Four robot mini-cars. A complex network of tunnels. A race against the clock. This was the final test crafted by an MIT professor for what could be the greatest college class ever.

Despite the course title’s tortuous name — Rapid Autonomous Complex-Environment Competing Ackermann-steering Robot — its acronym, RACECAR, gets students’ curiosity revving.

The students’ challenge: Build a self-driving mini-robot car that can zip around a tunnel maze track while navigating its twists and turns.

Speed racer: MIT’s Sertac Karaman and his robot mini-car designed using the NVIDIA Jetson TK1 devkit.

To give the cars their autonomous abilities, students design and program algorithms using a Jetson TK1 embedded computer. Jetson TK1 helps the 1:10-scale cars deploy the open-source Robot Operating System, assess their environment and develop a language to help them race the fastest while careening around the course.

The course was so popular, its creator, Sertac Karaman, assistant professor of aeronautics and astronautics at MIT, is designing a bigger version for next year with Jetson at the core.

Raw Power

RACECAR students pool their talents, working in teams of five. Some have software skills. Others worked in robotics. A few have used robot operating systems. None had ever tried anything like this before.

While planning for RACECAR, unveiled last January, Karaman had a personal wish list.

“We needed raw computative power,” he said. “We needed cameras and sensors to feed a lot of data and process it very quickly. We needed powerful tools.”

After testing a Jetson, he ordered 10 more to help power six cars — four for students, one spare and one for he and his colleagues to work on.

Karaman, who joined MIT’s Aeronautics and Astronautics Department after completing his Ph.D. at the school, was struck by the robot-rich environment while learning about safety-critical embedded computer systems deployed in airplanes and drones. Having spent time working on autonomous cars and other vehicles, he was ready to add robots to the mix.

For RACECAR, Karaman and his collaborators — Michael Boulet, Owen Guldner and Michael Park from MIT’s Lincoln Laboratory Beaver Works Center — offered seven lectures on robot operating systems and how algorithmic robotic systems work, coupled with labs that included students learning to program a “scared car,” which backed up when someone walked toward it.

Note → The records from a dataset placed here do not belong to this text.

@[simp] theorem updStream_agenda : (updStream s k f).agenda = s.agenda := rfl
@[simp] theorem updStream_focus : (updStream s k f).focus = s.focus := rfl
@[simp] theorem updStream_fresh : (updStream s k f).fresh = s.fresh := rfl
@[simp] theorem updStream_issues : (updStream s k f).issues = s.issues := rfl
@[simp] theorem updStream_nextId : (updStream s k f).nextId = s.nextId := rfl
@[simp] theorem updStream_images : (updStream s k f).images = s.images := rfl
@[simp] theorem updStream_faded : (updStream s k f).faded = s.faded := rfl
@[simp] theorem updStream_powered : (updStream s k f).powered = s.powered := rfl
@[simp] theorem updStream_dt : (updStream s k f).dt = s.dt := rfl
@[simp] theorem updStream_dies : (updStream s k f).dies = s.dies := rfl
@[simp] theorem updStream_power : (updStream s k f).power = s.power := rfl
@[simp] theorem updStream_devState : (updStream s k f).devState = s.devState := rfl
@[simp] theorem updStream_devReason : (updStream s k f).devReason = s.devReason := rfl
@[simp] theorem updStream_failedBoundary : (updStream s k f).failedBoundary = s.failedBoundary := rfl
@[simp] theorem updStream_laneRepairs : (updStream s k f).laneRepairs = s.laneRepairs := rfl
@[simp] theorem updStream_peersDown : (updStream s k f).peersDown = s.peersDown := rfl
@[simp] theorem updStream_mem : (updStream s k f).mem = s.mem := rfl
@[simp] theorem updStream_touched : (updStream s k f).touched = s.touched := rfl
@[simp] theorem updStream_homes : (updStream s k f).homes = s.homes := rfl
@[simp] theorem updStream_he : (updStream s k f).he = s.he := rfl
@[simp] theorem updStream_l2 : (updStream s k f).l2 = s.l2 := rfl
@[simp] theorem updStream_stalled : (updStream s k f).stalled = s.stalled := rfl
@[simp] theorem updStream_hostMem : (updStream s k f).hostMem = s.hostMem := rfl
@[simp] theorem updStream_irqs : (updStream s k f).irqs = s.irqs := rfl
@[simp] theorem updStream_msix : (updStream s k f).msix = s.msix := rfl
@[simp] theorem updStream_pba : (updStream s k f).pba = s.pba := rfl
@[simp] theorem updStream_reply : (updStream s k f).reply = s.reply := rfl
@[simp] theorem updStream_cores : (updStream s k f).cores = s.cores := rfl
@[simp] theorem updStream_clusters : (updStream s k f).clusters = s.clusters := rfl
@[simp] theorem updStream_cohorts : (updStream s k f).cohorts = s.cohorts := rfl
@[simp] theorem updStream_crews : (updStream s k f).crews = s.crews := rfl
@[simp] theorem updStream_service : (updStream s k f).service = s.service := rfl
@[simp] theorem updStream_accs : (updStream s k f).accs = s.accs := rfl
@[simp] theorem updStream_copies : (updStream s k f).copies = s.copies := rfl
@[simp] theorem updStream_spgrow : (updStream s k f).spgrow = s.spgrow := rfl
@[simp] theorem updStream_wells : (updStream s k f).wells = s.wells := rfl
@[simp] theorem updStream_sync : (updStream s k f).sync = s.sync := rfl
@[simp] theorem updStream_locks : (updStream s k f).locks = s.locks := rfl
@[simp] theorem updStream_slots : (updStream s k f).slots = s.slots := rfl
@[simp] theorem updStream_track : (updStream s k f).track = s.track := rfl
@[simp] theorem updStream_dramStacks : (updStream s k f).dramStacks = s.dramStacks := rfl
@[simp] theorem updStream_mig : (updStream s k f).mig = s.mig := rfl
@[simp] theorem updStream_badPages : (updStream s k f).badPages = s.badPages := rfl
@[simp] theorem updStream_ctxs : (updStream s k f).ctxs = s.ctxs := rfl
@[simp] theorem updStream_queues : (updStream s k f).queues = s.queues := rfl
@[simp] theorem updStream_launches : (updStream s k f).launches = s.launches := rfl
@[simp] theorem updStream_csrs : (updStream s k f).csrs = s.csrs := rfl
@[simp] theorem updStream_monitors : (updStream s k f).monitors = s.monitors := rfl
@[simp] theorem updStream_viols : (updStream s k f).viols = s.viols := rfl
@[simp] theorem updStream_cmd : (updStream s k f).cmd = s.cmd := rfl
@[simp] theorem updStream_evt : (updStream s k f).evt = s.evt := rfl
@[simp] theorem updStream_dbg : (updStream s k f).dbg = s.dbg := rfl
@[simp] theorem updStream_scopes : (updStream s k f).scopes = s.scopes := rfl

end

section
variable (s : State) (k : Nat) (f : Well → Well)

A three-day hackathon found the teams working flat out to implement software operating systems to prepare the cars to race through tunnels without crashing into things.

Robot Car Race

After some warm-ups along the race course, the competition began. The cars, designed not to exceed speeds of eight miles an hour even though they can reach more than double that, were raced one by one around more than 500 feet of tunnels.

“It took the first car about a minute and a half, but the team sped up, pushing the time down to just over 49 seconds. That’s an average speed of about seven miles an hour,” Karaman said. “The car was blasting around the corners. Even the rival teams cheered when the fastest team won.”

For next year’s course, Karaman has big plans — a Formula 1-style race arena with a dozen cars jostling for pole position. After harnessing the power of Jetson, he’s ready to add GPU-powered stereo cameras and feature detection.

“It’s surprising how fast people learn” with Jetson, he said. “You take it out the box and start playing with it. We’d like to put a Jetson on a drone that’s flying around. You can’t do that with a laptop.”